36 If you want to make a sour cherry tart
Prepare a bottom as for other tarts. When it is finished, take a semel loaf, grate it small, and fry it in fat. Then spread it on the bottom and spread it out evenly. Break off the sour cherries (off the stalk) and lay them on this close together. Take out the pits (beforehand), that way it cooks better. Sprinkle them with sugar and cinnamon and make a fine thin cover on top. Cut this as you like and brush it with egg, and let it bake until it is enough.
(…)
53 If you want to make a sour cherry tart from juice
Take sour cherries and put them into wine. Let them boil. The wine must be sweet. When you boil it, put in a semel loaf and sugar.

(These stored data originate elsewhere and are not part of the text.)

-- ==== Sys2Proof/Tests/Slice0.lean ====
section
/-! SUPPORT. Tests on fixed values, each expected result from spec/ (95_test_vectors.md, the vector named in the
docstring), and one witness for every statement that has hypotheses. -/

namespace Sys2Proof.Tests

open Sys2Proof Sys2Proof.Machine

/-! ### The fixture primitives of 95_test_vectors.md section 3 -/

theorem zipWith_undo {f g : Byte → Byte → Byte} (h : ∀ x k, g (f x k) k = x) (l m : Bytes)
    (hl : l.length = m.length) : List.zipWith g (List.zipWith f l m) m = l := by
  induction l generalizing m with
  | nil => simp
  | cons x l ih =>
    cases m with
    | nil => simp at hl
    | cons k m => simp [h, ih m (by simpa using hl)]

/-- The `bs` bytes of a fixture's schedule. -/
def scheduleBytes (bs : Nat) (ks : KeySchedule) : Bytes := (List.range bs).map fun j => (ks.code[j]?).getD 0#8

/-- Combine byte `j` of a Block with byte `j` of the schedule. -/
def zipBlock {bs : Nat} (f : Byte → Byte → Byte) (ks : KeySchedule) (b : Block bs) : Block bs :=
  ⟨List.zipWith f b.1 (scheduleBytes bs ks), by simp [scheduleBytes, b.2]⟩

theorem zipBlock_undo {bs : Nat} {f g : Byte → Byte → Byte} (h : ∀ x k, g (f x k) k = x) (ks : KeySchedule)
    (b : Block bs) : zipBlock g ks (zipBlock f ks b) = b :=
  Subtype.ext (zipWith_undo h b.1 _ (by simp [scheduleBytes, b.2]))

/-- Byte `(j + n) mod bs` of a Block as byte `j`. -/
def rotBlock {bs : Nat} (n : Nat) (b : Block bs) : Block bs := ⟨b.1.rotate n, by simp [b.2]⟩

theorem rotBlock_undo {bs : Nat} {m n : Nat} (h : m + n = bs ∨ bs = 0) (b : Block bs) :
    rotBlock n (rotBlock m b) = b := by
  apply Subtype.ext
  show (b.1.rotate m).rotate n = b.1
  rcases h with h | h
  · rw [List.rotate_rotate, h]
    exact (congrArg b.1.rotate b.2.symm).trans (List.rotate_length b.1)
  · have : b.1 = [] := List.length_eq_zero_iff.mp (b.2.trans h)
    simp [this]

/-- SetKey of T_XORK and T_ROTADD: rejects the empty key, else repeats the key over a Block. -/
def repeatKey (bs : Nat) (k : Bytes) : Option KeySchedule :=
  if k.isEmpty then none else some ⟨(List.range bs).map fun j => (k[j % k.length]?).getD 0#8⟩

/-- T_ID: every key accepted, no change to a Block. -/
def tId (bs : Nat) : Prim bs where
  setKey k := some ⟨k⟩
  cipher _ := Equiv.refl _

/-- T_XORK: exclusive-or with the schedule. -/
def tXork (bs : Nat) : Prim bs where
  setKey := repeatKey bs
  cipher ks :=
    { toFun := zipBlock (· ^^^ ·) ks
      invFun := zipBlock (· ^^^ ·) ks
      left_inv := zipBlock_undo (fun x k => by simp) ks
      right_inv := zipBlock_undo (fun x k => by simp) ks }

/-- T_ROTADD: rotate by one byte and add the schedule. -/
def tRotadd (bs : Nat) : Prim bs where
  setKey := repeatKey bs
  cipher ks :=
    { toFun := fun b => zipBlock (· + ·) ks (rotBlock 1 b)
      invFun := fun b => rotBlock (bs - 1) (zipBlock (· - ·) ks b)
      left_inv := fun b => by
        show rotBlock (bs - 1) (zipBlock (· - ·) ks (zipBlock (· + ·) ks (rotBlock 1 b))) = b
        rw [zipBlock_undo (fun x k => by simp), rotBlock_undo (by omega)]
      right_inv := fun b => by
        show zipBlock (· + ·) ks (rotBlock 1 (rotBlock (bs - 1) (zipBlock (· - ·) ks b))) = b
        rw [rotBlock_undo (by omega), zipBlock_undo (fun x k => by simp)] }

/-- BS = 8, KEYMAX = 16, with the capacity and the primitive of a vector. -/
def cfg (blocks : Nat) (prim : Prim 8) (h : 1 ≤ blocks := by decide) : Config where
  BS := 8
  MAXLEN := 8 * blocks
  KEYMAX := 16
  prim := prim
  bs_pos := by decide
  bs_le := by decide
  maxlen_pos := by omega
  maxlen_mul := by simp
  keymax_pos := by decide

/-- MAXLEN = 64, T_XORK. -/
def cX : Config := cfg 8 (tXork 8)

/-- MAXLEN = 64, T_ROTADD. -/
def cR : Config := cfg 8 (tRotadd 8)

/-- MAXLEN = 16, T_XORK. -/
def cS : Config := cfg 2 (tXork 8)

/-- The engine just reset, with IN and KEY loaded. -/
def staged (c : Config) (b k : Bytes) : Engine c.BS := { Engine.reset c.BS with IN := b, KEY := k }

/-- The next state of a step that has one. -/
def nextOf : Host.Outcome State Fault Refusal → Option State
  | .next t => some t
  | _ => none

/-- K0. -/
def k0 : Bytes := [0x01#8, 0x23#8, 0x45#8, 0x67#8, 0x89#8, 0xAB#8, 0xCD#8, 0xEF#8]

/-- "ABCDE". -/
def abcde : Bytes := [0x41#8, 0x42#8, 0x43#8, 0x44#8, 0x45#8]

/-- "ABCDEFGH". -/
def abcdefgh : Bytes := [0x41#8, 0x42#8, 0x43#8, 0x44#8, 0x45#8, 0x46#8, 0x47#8, 0x48#8]

/-- The ciphertext of ENC-7. -/
def enc7 : Bytes := [0x40#8, 0x61#8, 0x06#8, 0x23#8, 0xCC#8, 0xA8#8, 0xCE#8, 0xEC#8]

/-- The ciphertext of ENC-13. -/
def enc13 : Bytes := [0x43#8, 0x66#8, 0x89#8, 0xAC#8, 0xCF#8, 0xF2#8, 0x15#8, 0x30#8, 0x6F#8, 0xA4#8, 0xE9#8, 0x2E#8,
  0x83#8, 0xC8#8, 0x05#8, 0x3A#8]

/-- The schedule of K0 under T_XORK and T_ROTADD. -/
def s0 : KeySchedule := ⟨k0⟩

/-! ### Well-formedness: an ill-formed term for each check, and the check refuses it -/

theorem test_wf_refuses_reserved_bits : ({ OP := 0#2, L := false, RSV := 1#5 } : CmdFields).wf = false := by decide
theorem test_wf_refuses_policy_with_pad : ({ OP := 0#2, L := true, RSV := 0#5 } : CmdFields).wf = false := by decide
theorem test_wf_refuses_policy_with_encrypt : ({ OP := 2#2, L := true, RSV := 0#5 } : CmdFields).wf = false := by decide
theorem test_wf_accepts_unpad_lenient : ({ OP := 1#2, L := true, RSV := 0#5 } : CmdFields).wf = true := by decide
theorem test_wf_refuses_oversized_load_in : (HostOp.loadIn (List.replicate 17 0#8)).wf cS = false := by decide
theorem test_wf_refuses_oversized_load_key : (HostOp.loadKey (List.replicate 17 0#8)).wf cS = false := by decide
theorem test_wf_accepts_full_load_in : (HostOp.loadIn (List.replicate 16 0#8)).wf cS = true := by decide
theorem test_config_refuses_bs_zero : (Config.build 0 8 1 (tId 0)).isNone = true := by decide
theorem test_config_refuses_bs_256 : (Config.build 256 256 1 (tId 256)).isNone = true := by decide
theorem test_config_refuses_maxlen_zero : (Config.build 8 0 1 (tId 8)).isNone = true := by decide
theorem test_config_refuses_maxlen_unaligned : (Config.build 8 12 1 (tId 8)).isNone = true := by decide
theorem test_config_refuses_keymax_zero : (Config.build 8 8 0 (tId 8)).isNone = true := by decide
theorem test_config_accepts_bs_255 : (Config.build 255 255 1 (tId 255)).isSome = true := by decide

/-! ### Decoding: words written out bit by bit from 30_encoding.md R70 and R75 -/

theorem test_decode_pad : decode 0b00000000#8 = .ok .pad := by decide
theorem test_decode_unpad : decode 0b00000001#8 = .ok (.unpad .strict) := by decide
theorem test_decode_unpad_l : decode 0b00000101#8 = .ok (.unpad .lenient) := by decide
theorem test_decode_encrypt : decode 0b00000010#8 = .ok .encrypt := by decide
theorem test_decode_decrypt : decode 0b00000011#8 = .ok (.decrypt .strict) := by decide
theorem test_decode_decrypt_l : decode 0b00000111#8 = .ok (.decrypt .lenient) := by decide
/-- ERR-10 to ERR-16. -/
theorem test_decode_illegal : ([0x04#8, 0x06#8, 0x08#8, 0x0A#8, 0x13#8, 0x80#8, 0xFF#8].map decode) =
    [.error .policyWithoutCheck, .error .policyWithoutCheck, .error .reservedBits, .error .reservedBits,
      .error .reservedBits, .error .reservedBits, .error .reservedBits] := by decide
theorem test_table_words : ([0, 1, 5, 2, 3, 7].map (decodeTableWord 8)) =
    [some .pad, some (.unpad .strict), some (.unpad .lenient), some .encrypt, some (.decrypt .strict),
      some (.decrypt .lenient)] := by decide
/-- A command has no second word (R79). -/
theorem test_table_word_too_long : decodeTableWord 16 0x0100 = none := by decide

/-! ### Commands: at most two vectors each -/

/-- PAD-3, the source's S3. -/
theorem test_pad_abcde : cmdPad cX (staged cX abcde k0) =
    (staged cX abcde k0).settled k0 (abcde ++ [0x03#8, 0x03#8, 0x03#8]) 0x10#8 := by decide
/-- CAP-3: a full buffer cannot be padded; the key stays. -/
theorem test_pad_full : cmdPad cS (staged cS (List.replicate 16 0#8) k0) =
    (staged cS (List.replicate 16 0#8) k0).settled k0 [] 0x14#8 := by decide

/-- UNP-4: a bad footer, strict and lenient. -/
theorem test_unpad_bad_footer :
    let b := abcde ++ [0x03#8, 0x03#8, 0x02#8]
    (cmdUnpad cX .strict (staged cX b k0)).OUT = [] ∧ (cmdUnpad cX .lenient (staged cX b k0)).OUT = b ∧
      (cmdUnpad cX .lenient (staged cX b k0)).STATUS = 0x12#8 := by decide
/-- UNP-2, on the machine itself. -/
theorem test_unpad_abcde :
    (nextOf (exec (.unpad .strict) { State.reset with
      engine := { State.reset.engine with IN := abcde ++ [0x03#8, 0x03#8, 0x03#8], KEY := k0 } })).map
        (fun t => (t.engine.OUT, t.engine.STATUS, t.engine.KEY)) = some (abcde, 0x18#8, k0) := by decide

/-- ENC-13: two Blocks, chained, under a primitive that is no involution. -/
theorem test_encrypt_two_blocks : cmdEncrypt cR (staged cR abcdefgh k0) =
    (staged cR abcdefgh k0).settled [] enc13 0x10#8 := by decide
/-- ERR-4: a rejected key. -/
theorem test_encrypt_rejected_key : cmdEncrypt cX (staged cX abcde []) = (staged cX abcde []).settled [] [] 0x13#8 := by
  decide

/-- DECRYPT of ENC-13: the chaining value is the input ciphertext Block (WRG-1, WRG-2 would differ). -/
theorem test_decrypt_two_blocks : cmdDecrypt cR .strict (staged cR enc13 k0) =
    (staged cR enc13 k0).settled [] abcdefgh 0x18#8 := by decide
/-- TAM-1 under DECRYPT.L: the unstripped buffer, still reported. -/
theorem test_decrypt_lenient :
    let b : Bytes := [0x40#8, 0x61#8, 0x06#8, 0x23#8, 0xCC#8, 0xA8#8, 0xCE#8, 0xED#8]
    cmdDecrypt cX .lenient (staged cX b k0) =
      (staged cX b k0).settled [] (abcde ++ [0x03#8, 0x03#8, 0x02#8]) 0x12#8 := by decide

Then pass the cherries through and put them into a pan, let them boil and let them cool again. Then take sugar and cinnamon and put it into the above, put it on a tart base, and let it bake for a quarter hour. When you take it out, take melted butter and put it on the tart, and add sugar and cinnamon, that must always go on at the end.
54 To make a different sour cherry tart
Take sour cherries and remove the kernels. Lay them on a (dough) sheet one next to the other and put sugar, butter, raisins and spices on them. Put a thin crust (bedalin) on top and let it bake carefully.
Sour cherries were very popular in German cooking. We find them used in sauces and confections, so putting them in a tart should not be surprising. Aside from the consistency – achieved by thickening the liquid puree with fine wheat bread boiled in it and passed through a sieve – the three recipes are very similar and again attest to a the unadventurous nature of this recipe collection; sugar, cinnamon, butter. This is good, but it must have got old quickly.
Philippine Welser (1527-1580), a member of the prominent and extremely wealthy Welser banking family of Augsburg, was a famous beauty of her day. Scandalously, she secretly married Archduke Ferdinand II of Habsburg in 1557 and followed him first to Bohemia, then to Tyrol. A number of manuscripts are associated with her, most famously a collection of medicinal recipes and one of mainly culinary ones. The recipe collection, addressed as her Kochbuch in German, was most likely produced around 1550 when she was a young woman in Augsburg. It may have been made at the request of her mother and was written by an experienced scribe. Some later additions, though, are in Philippine Welser’s own hand, suggesting she used it.
The manuscript is currently held in the library of Ambras Castle near Innsbruck as PA 1473 and was edited by Gerold Hayer as Das Kochbuch der Philippine Welser (Innsbruck 1983).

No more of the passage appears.